- Theatrical release poster
- Directed by: Atul Manjrekar
- Written by: Adapted Story and Screenplay: Atul Manjrekar Dialogues: Abbas Dalal Hussain Dalal
- Based on: Everybody's Famous! by Dominique Deruddere
- Produced by: Bhushan Kumar Krishan Kumar Anil Kapoor P.S Bharathi Rajiv Tandon Kussum Arora Rakeysh Omprakash Mehra Deepanshu Mishra Nishant Pitti Virrendra Arora Prerna Arora
- Starring: Anil Kapoor Aishwarya Rai Bachchan Rajkummar Rao
- Narrated by: Rajkummar Rao
- Cinematography: Tirru
- Edited by: Monisha R. Baldawa
- Music by: Score: Tubby-Parik Songs: Amit Trivedi Tanishk Bagchi
- Production companies: T-Series Films Rakeysh Omprakash Mehra Pictures Anil Kapoor Films & Communication Network
- Distributed by: AA Films
- Release dates: 2 August 2018 (United Arab Emirates); 3 August 2018 (India);
- Running time: 130 minutes
- Country: India
- Language: Hindi
- Budget: ₹38 crore
- Box office: ₹16.55 crore

= Fanney Khan =

2018 Indian film directed by Atul Manjrekar

Fanney Khan (/hi/; lit. 'braggart') is a 2018 Indian Hindi-language musical comedy film written and directed by debutant Atul Manjrekar. It was jointly produced by the banners T-Series Films, Rakeysh Omprakash Mehra Pictures, Theme Studios and Anil Kapoor Films & Communication Network. A remake of the 2000 Belgian film Everybody's Famous!, it stars Anil Kapoor, Aishwarya Rai Bachchan and Rajkummar Rao in lead roles. The film follows Kapoor as the titular character, the middle-aged father of a young, aspiring, and overweight teenage girl whom he pushes to be a singer. He kidnaps a famous soloist to make way for his daughter to become a star.

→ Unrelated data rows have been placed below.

-- ==== Sys2Proof/Laws/Motion.lean ====
section
/-! SUPPORT. Laws/Motion.lean: what the operations of Machine/Motion.lean leave alone. -/
set_option linter.all false
namespace Sys2Proof.Machine

@[simp ↓] theorem State.slotDone_queue (s : State) (k : Nat) (ok : Bool) (count : Bool) : (s.slotDone k ok count).fixed.1 = s.fixed.1 := by
  unfold State.slotDone
  repeat' (first | (extract_lets +onlyGivenNames x; (try (have hx : x.fixed.1 = s.fixed.1 := by (simp only [x]; (repeat' split) <;> simp [*, State.fixed_foldl, State.queue_foldl]))); try clear_value x) | (split) | (simp [*, State.fixed_foldl, State.queue_foldl]; done))

@[simp ↓] theorem State.slotDone_ok {s : State} (hw : FixedOk s.fixed) (k : Nat) (ok : Bool) (count : Bool) : FixedOk (s.slotDone k ok count).fixed := by
  unfold State.slotDone
  repeat' (first | (extract_lets +onlyGivenNames x; (try (have hx : FixedOk x.fixed := by (simp only [x]; repeat' (first | with_reducible assumption | (intro s x hw) | with_reducible apply FixedOk.foldl | with_reducible apply State.showMotion_ok | split | (simp [*, State.fixed_foldl, State.queue_foldl]; done) | split | simp only [State.fixed_foldl, State.fixed_update] | with_reducible refine (Result.keeps_next _ _).2 ⟨?_, ?_⟩)))); (try (have hq : x.fixed.1 = s.fixed.1 := by (simp only [x]; (repeat' split) <;> simp [*, State.fixed_foldl, State.queue_foldl]))); try clear_value x) | with_reducible assumption | (intro s x hw) | with_reducible apply FixedOk.foldl | with_reducible apply State.showMotion_ok | (split) | (simp [*, State.fixed_foldl, State.queue_foldl]; done) | split | simp only [State.fixed_foldl, State.fixed_update] | with_reducible refine (Result.keeps_next _ _).2 ⟨?_, ?_⟩)

@[simp ↓] theorem State.waitGroup_fixed (s : State) (n : Nat) (queue : List Move) : (s.waitGroup n queue).fixed = s.fixed := by
  simp [State.waitGroup, State.fixed_foldl]

@[simp ↓] theorem State.append_fixed (s : State) (n : Nat) (m : Move) : (s.append n m).fixed = s.fixed := by
  unfold State.append
  repeat' (first | (extract_lets +onlyGivenNames x; (try (have hx : x.fixed = s.fixed := by (simp only [x]; (repeat' split) <;> simp [*, State.fixed_foldl]))); try clear_value x) | (split <;> (try (have e1 := (congrArg (fun p => State.fixed (Prod.fst p)) ‹_ = ((_ : State), _)›).symm; simp [*] at e1)) <;> (try (have e1 := (congrArg (fun p => State.fixed (Prod.snd p)) ‹_ = (_, (_ : State))›).symm; simp [*] at e1))) | (simp [*, State.fixed_foldl]; done))

@[simp ↓] theorem execMove_keeps {q} {s : State} (hq : s.fixed.1 = q) (hw : FixedOk s.fixed) (t : Nat) (slot : Nat) : Result.keeps q (execMove t slot s) := by
  unfold execMove
  repeat' (first | (extract_lets +onlyGivenNames x; (try (have hx : FixedOk x.fixed := by (simp only [x]; repeat' (first | with_reducible assumption | (intro s x hw) | with_reducible apply FixedOk.foldl | with_reducible apply State.at_ok | with_reducible apply State.slotDone_ok | split | (simp [*, State.fixed_foldl, State.queue_foldl]; done) | split | simp only [State.fixed_foldl, State.fixed_update] | with_reducible refine (Result.keeps_next _ _).2 ⟨?_, ?_⟩)))); (try (have hq : x.fixed.1 = s.fixed.1 := by (simp only [x]; (repeat' split) <;> simp [*, State.fixed_foldl, State.queue_foldl]))); try clear_value x) | with_reducible assumption | (intro s x hw) | with_reducible apply FixedOk.foldl | with_reducible apply State.at_ok | with_reducible apply State.slotDone_ok | (split) | (simp [*, State.fixed_foldl, State.queue_foldl]; done) | split | simp only [State.fixed_foldl, State.fixed_update] | with_reducible refine (Result.keeps_next _ _).2 ⟨?_, ?_⟩)

@[simp ↓] theorem execReplace_keeps {q} {s : State} (hq : s.fixed.1 = q) (hw : FixedOk s.fixed) (t : Nat) (slot : Nat) : Result.keeps q (execReplace t slot s) := by
  unfold execReplace
  repeat' (first | (extract_lets +onlyGivenNames x; (try (have hx : FixedOk x.fixed := by (simp only [x]; repeat' (first | with_reducible assumption | (intro s x hw) | with_reducible apply FixedOk.foldl | with_reducible apply State.at_ok | with_reducible apply State.slotDone_ok | split | (simp [*, State.fixed_foldl, State.queue_foldl]; done) | split | simp only [State.fixed_foldl, State.fixed_update] | with_reducible refine (Result.keeps_next _ _).2 ⟨?_, ?_⟩)))); (try (have hq : x.fixed.1 = s.fixed.1 := by (simp only [x]; (repeat' split) <;> simp [*, State.fixed_foldl, State.queue_foldl]))); try clear_value x) | with_reducible assumption | (intro s x hw) | with_reducible apply FixedOk.foldl | with_reducible apply State.at_ok | with_reducible apply State.slotDone_ok | (split <;> (try (have e1 := (congrArg (fun p => State.fixed (Prod.fst p)) ‹_ = ((_ : State), _)›).symm; simp [*] at e1)) <;> (try (have e1 := (congrArg (fun p => State.fixed (Prod.snd p)) ‹_ = (_, (_ : State))›).symm; simp [*] at e1))) | (simp [*, State.fixed_foldl, State.queue_foldl]; done) | split | simp only [State.fixed_foldl, State.fixed_update] | with_reducible refine (Result.keeps_next _ _).2 ⟨?_, ?_⟩)

@[simp ↓] theorem State.startHead_fixed (s : State) (n : Nat) : (s.startHead n).fixed = s.fixed := by
  unfold State.startHead
  repeat' (first | (extract_lets +onlyGivenNames x; (try (have hx : x.fixed = s.fixed := by (simp only [x]; (repeat' split) <;> simp [*, State.fixed_foldl]))); try clear_value x) | (split) | (simp [*, State.fixed_foldl]; done))

@[simp ↓] theorem execGstart_keeps {q} {s : State} (hq : s.fixed.1 = q) (hw : FixedOk s.fixed) (t : Nat) (slot : Nat) : Result.keeps q (execGstart t slot s) := by
  unfold execGstart
  repeat' (first | (extract_lets +onlyGivenNames x; (try (have hx : FixedOk x.fixed := by (simp only [x]; repeat' (first | with_reducible assumption | (intro s x hw) | with_reducible apply FixedOk.foldl | with_reducible apply State.at_ok | with_reducible apply State.slotDone_ok | split | (simp [*, State.fixed_foldl, State.queue_foldl]; done) | split | simp only [State.fixed_foldl, State.fixed_update] | with_reducible refine (Result.keeps_next _ _).2 ⟨?_, ?_⟩)))); (try (have hq : x.fixed.1 = s.fixed.1 := by (simp only [x]; (repeat' split) <;> simp [*, State.fixed_foldl, State.queue_foldl]))); try clear_value x) | with_reducible assumption | (intro s x hw) | with_reducible apply FixedOk.foldl | with_reducible apply State.at_ok | with_reducible apply State.slotDone_ok | (split) | (simp [*, State.fixed_foldl, State.queue_foldl]; done) | split | simp only [State.fixed_foldl, State.fixed_update] | with_reducible refine (Result.keeps_next _ _).2 ⟨?_, ?_⟩)

@[simp ↓] theorem State.startMember_fixed (s : State) (g : Nat) (segs : List Seg) (lead : Int) (slow : Bool) (n : Nat) : (s.startMember g segs lead slow n).fixed = s.fixed := by
  unfold State.startMember
  repeat' (first | (extract_lets +onlyGivenNames x; (try (have hx : x.fixed = s.fixed := by (simp only [x]; (repeat' split) <;> simp [*, State.fixed_foldl]))); try clear_value x) | (split) | (simp [*, State.fixed_foldl]; done))

@[simp ↓] theorem execGstartInterp_keeps {q} {s : State} (hq : s.fixed.1 = q) (hw : FixedOk s.fixed) (t : Nat) (slot : Nat) : Result.keeps q (execGstartInterp t slot s) := by
  unfold execGstartInterp
  repeat' (first | (extract_lets +onlyGivenNames x; (try (have hx : FixedOk x.fixed := by (simp only [x]; repeat' (first | with_reducible assumption | (intro s x hw) | with_reducible apply FixedOk.foldl | with_reducible apply State.at_ok | with_reducible apply State.slotDone_ok | split | (simp [*, State.fixed_foldl, State.queue_foldl]; done) | split | simp only [State.fixed_foldl, State.fixed_update] | with_reducible refine (Result.keeps_next _ _).2 ⟨?_, ?_⟩)))); (try (have hq : x.fixed.1 = s.fixed.1 := by (simp only [x]; (repeat' split) <;> simp [*, State.fixed_foldl, State.queue_foldl]))); try clear_value x) | with_reducible assumption | (intro s x hw) | with_reducible apply FixedOk.foldl | with_reducible apply State.at_ok | with_reducible apply State.slotDone_ok | (split) | (simp [*, State.fixed_foldl, State.queue_foldl]; done) | split | simp only [State.fixed_foldl, State.fixed_update] | with_reducible refine (Result.keeps_next _ _).2 ⟨?_, ?_⟩)

@[simp ↓] theorem execHome_keeps {q} {s : State} (hq : s.fixed.1 = q) (hw : FixedOk s.fixed) (t : Nat) (slot : Nat) : Result.keeps q (execHome t slot s) := by
  unfold execHome
  repeat' (first | (extract_lets +onlyGivenNames x; (try (have hx : FixedOk x.fixed := by (simp only [x]; repeat' (first | with_reducible assumption | (intro s x hw) | with_reducible apply FixedOk.foldl | with_reducible apply State.at_ok | with_reducible apply State.slotDone_ok | split | (simp [*, State.fixed_foldl, State.queue_foldl]; done) | split | simp only [State.fixed_foldl, State.fixed_update] | with_reducible refine (Result.keeps_next _ _).2 ⟨?_, ?_⟩)))); (try (have hq : x.fixed.1 = s.fixed.1 := by (simp only [x]; (repeat' split) <;> simp [*, State.fixed_foldl, State.queue_foldl]))); try clear_value x) | with_reducible assumption | (intro s x hw) | with_reducible apply FixedOk.foldl | with_reducible apply State.at_ok | with_reducible apply State.slotDone_ok | (split) | (simp [*, State.fixed_foldl, State.queue_foldl]; done) | split | simp only [State.fixed_foldl, State.fixed_update] | with_reducible refine (Result.keeps_next _ _).2 ⟨?_, ?_⟩)

@[simp ↓] theorem execMotionStop_keeps {q} {s : State} (hq : s.fixed.1 = q) (hw : FixedOk s.fixed) (t : Nat) (slot : Nat) : Result.keeps q (execMotionStop t slot s) := by
  unfold execMotionStop
  repeat' (first | (extract_lets +onlyGivenNames x; (try (have hx : FixedOk x.fixed := by (simp only [x]; repeat' (first | with_reducible assumption | (intro s x hw) | with_reducible apply FixedOk.foldl | with_reducible apply State.at_ok | with_reducible apply State.slotDone_ok | split | (simp [*, State.fixed_foldl, State.queue_foldl]; done) | split | simp only [State.fixed_foldl, State.fixed_update] | with_reducible refine (Result.keeps_next _ _).2 ⟨?_, ?_⟩)))); (try (have hq : x.fixed.1 = s.fixed.1 := by (simp only [x]; (repeat' split) <;> simp [*, State.fixed_foldl, State.queue_foldl]))); try clear_value x) | with_reducible assumption | (intro s x hw) | with_reducible apply FixedOk.foldl | with_reducible apply State.at_ok | with_reducible apply State.slotDone_ok | (split) | (simp [*, State.fixed_foldl, State.queue_foldl]; done) | split | simp only [State.fixed_foldl, State.fixed_update] | with_reducible refine (Result.keeps_next _ _).2 ⟨?_, ?_⟩)

@[simp ↓] theorem execTake_keeps {q} {s : State} (hq : s.fixed.1 = q) (hw : FixedOk s.fixed) (t : Nat) (slot : Nat) : Result.keeps q (execTake t slot s) := by
  unfold execTake
  repeat' (first | (extract_lets +onlyGivenNames x; (try (have hx : FixedOk x.fixed := by (simp only [x]; repeat' (first | with_reducible assumption | (intro s x hw) | with_reducible apply FixedOk.foldl | with_reducible apply State.at_ok | with_reducible apply State.slotDone_ok | split | (simp [*, State.fixed_foldl, State.queue_foldl]; done) | split | simp only [State.fixed_foldl, State.fixed_update] | with_reducible refine (Result.keeps_next _ _).2 ⟨?_, ?_⟩)))); (try (have hq : x.fixed.1 = s.fixed.1 := by (simp only [x]; (repeat' split) <;> simp [*, State.fixed_foldl, State.queue_foldl]))); try clear_value x) | with_reducible assumption | (intro s x hw) | with_reducible apply FixedOk.foldl | with_reducible apply State.at_ok | with_reducible apply State.slotDone_ok | (split) | (simp [*, State.fixed_foldl, State.queue_foldl]; done) | split | simp only [State.fixed_foldl, State.fixed_update] | with_reducible refine (Result.keeps_next _ _).2 ⟨?_, ?_⟩)

@[simp ↓] theorem execGive_keeps {q} {s : State} (hq : s.fixed.1 = q) (hw : FixedOk s.fixed) (t : Nat) (slot : Nat) : Result.keeps q (execGive t slot s) := by
  unfold execGive
  repeat' (first | (extract_lets +onlyGivenNames x; (try (have hx : FixedOk x.fixed := by (simp only [x]; repeat' (first | with_reducible assumption | (intro s x hw) | with_reducible apply FixedOk.foldl | with_reducible apply State.at_ok | with_reducible apply State.showDoor_ok | with_reducible apply State.slotDone_ok | split | (simp [*, State.fixed_foldl, State.queue_foldl]; done) | split | simp only [State.fixed_foldl, State.fixed_update] | with_reducible refine (Result.keeps_next _ _).2 ⟨?_, ?_⟩)))); (try (have hq : x.fixed.1 = s.fixed.1 := by (simp only [x]; (repeat' split) <;> simp [*, State.fixed_foldl, State.queue_foldl]))); try clear_value x) | with_reducible assumption | (intro s x hw) | with_reducible apply FixedOk.foldl | with_reducible apply State.at_ok | with_reducible apply State.showDoor_ok | with_reducible apply State.slotDone_ok | (split) | (simp [*, State.fixed_foldl, State.queue_foldl]; done) | split | simp only [State.fixed_foldl, State.fixed_update] | with_reducible refine (Result.keeps_next _ _).2 ⟨?_, ?_⟩)

end Sys2Proof.Machine
end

The film was announced in June 2016 with Kapoor playing the lead role; after considering Priyanka Chopra and R. Madhavan among others for the other two starring roles, Rai and Rao were chosen. It was mostly filmed in Mumbai in September 2017. Rai's costumes were redesigned by Manish Malhotra after she expressed dissatisfaction over the previous clothes. After the shooting was disrupted in April 2018 over producer KriArj Entertainment's non-payment of dues, Bhushan Kumar of T-Series took over the entire production. Filming was completed in Mehboob Studios, Mumbai in June 2018.

Fanney Khan was initially scheduled for a worldwide release on 15 June 2018, coinciding with Eid. It was postponed, and had its initial release in the United Arab Emirates on 2 August 2018, and was released worldwide on 3 August 2018.

== Plot ==
Prashant Kumar Sharma (Anil Kapoor), a part-time vocalist in an orchestra, who is popularly known as Fanney Khan, dreams of becoming a singer but circumstances prevent him from being one. He rushes to the hospital and holds his newborn daughter, whom he names Lata, after the famous Indian playback singer, Lata Mangeshkar.

A grownup Lata (Pihu Sand) has an excellent voice but is ridiculed for being overweight. She is a fan of Baby Singh (Aishwarya Rai Bachchan), a famous superstar singer, who is tired of her life and wants a break. Prashant's factory is shut down and he starts working as a taxi driver.

One day, Baby's manager Kakkad, talks to her about staging a wardrobe malfunction to gain publicity. Enraged, Baby storms out of Kakkad's car and looks for a taxi. Coincidentally, Baby travels in Prashant's taxi. Prashant mixes sleeping pills in the water bottle when she asks for water. He calls his best friend Adhir Sinha (Rajkummar Rao) and tells him that he is kidnapping Baby to release an album of his daughter. After much pleading, Adhir agrees to help him.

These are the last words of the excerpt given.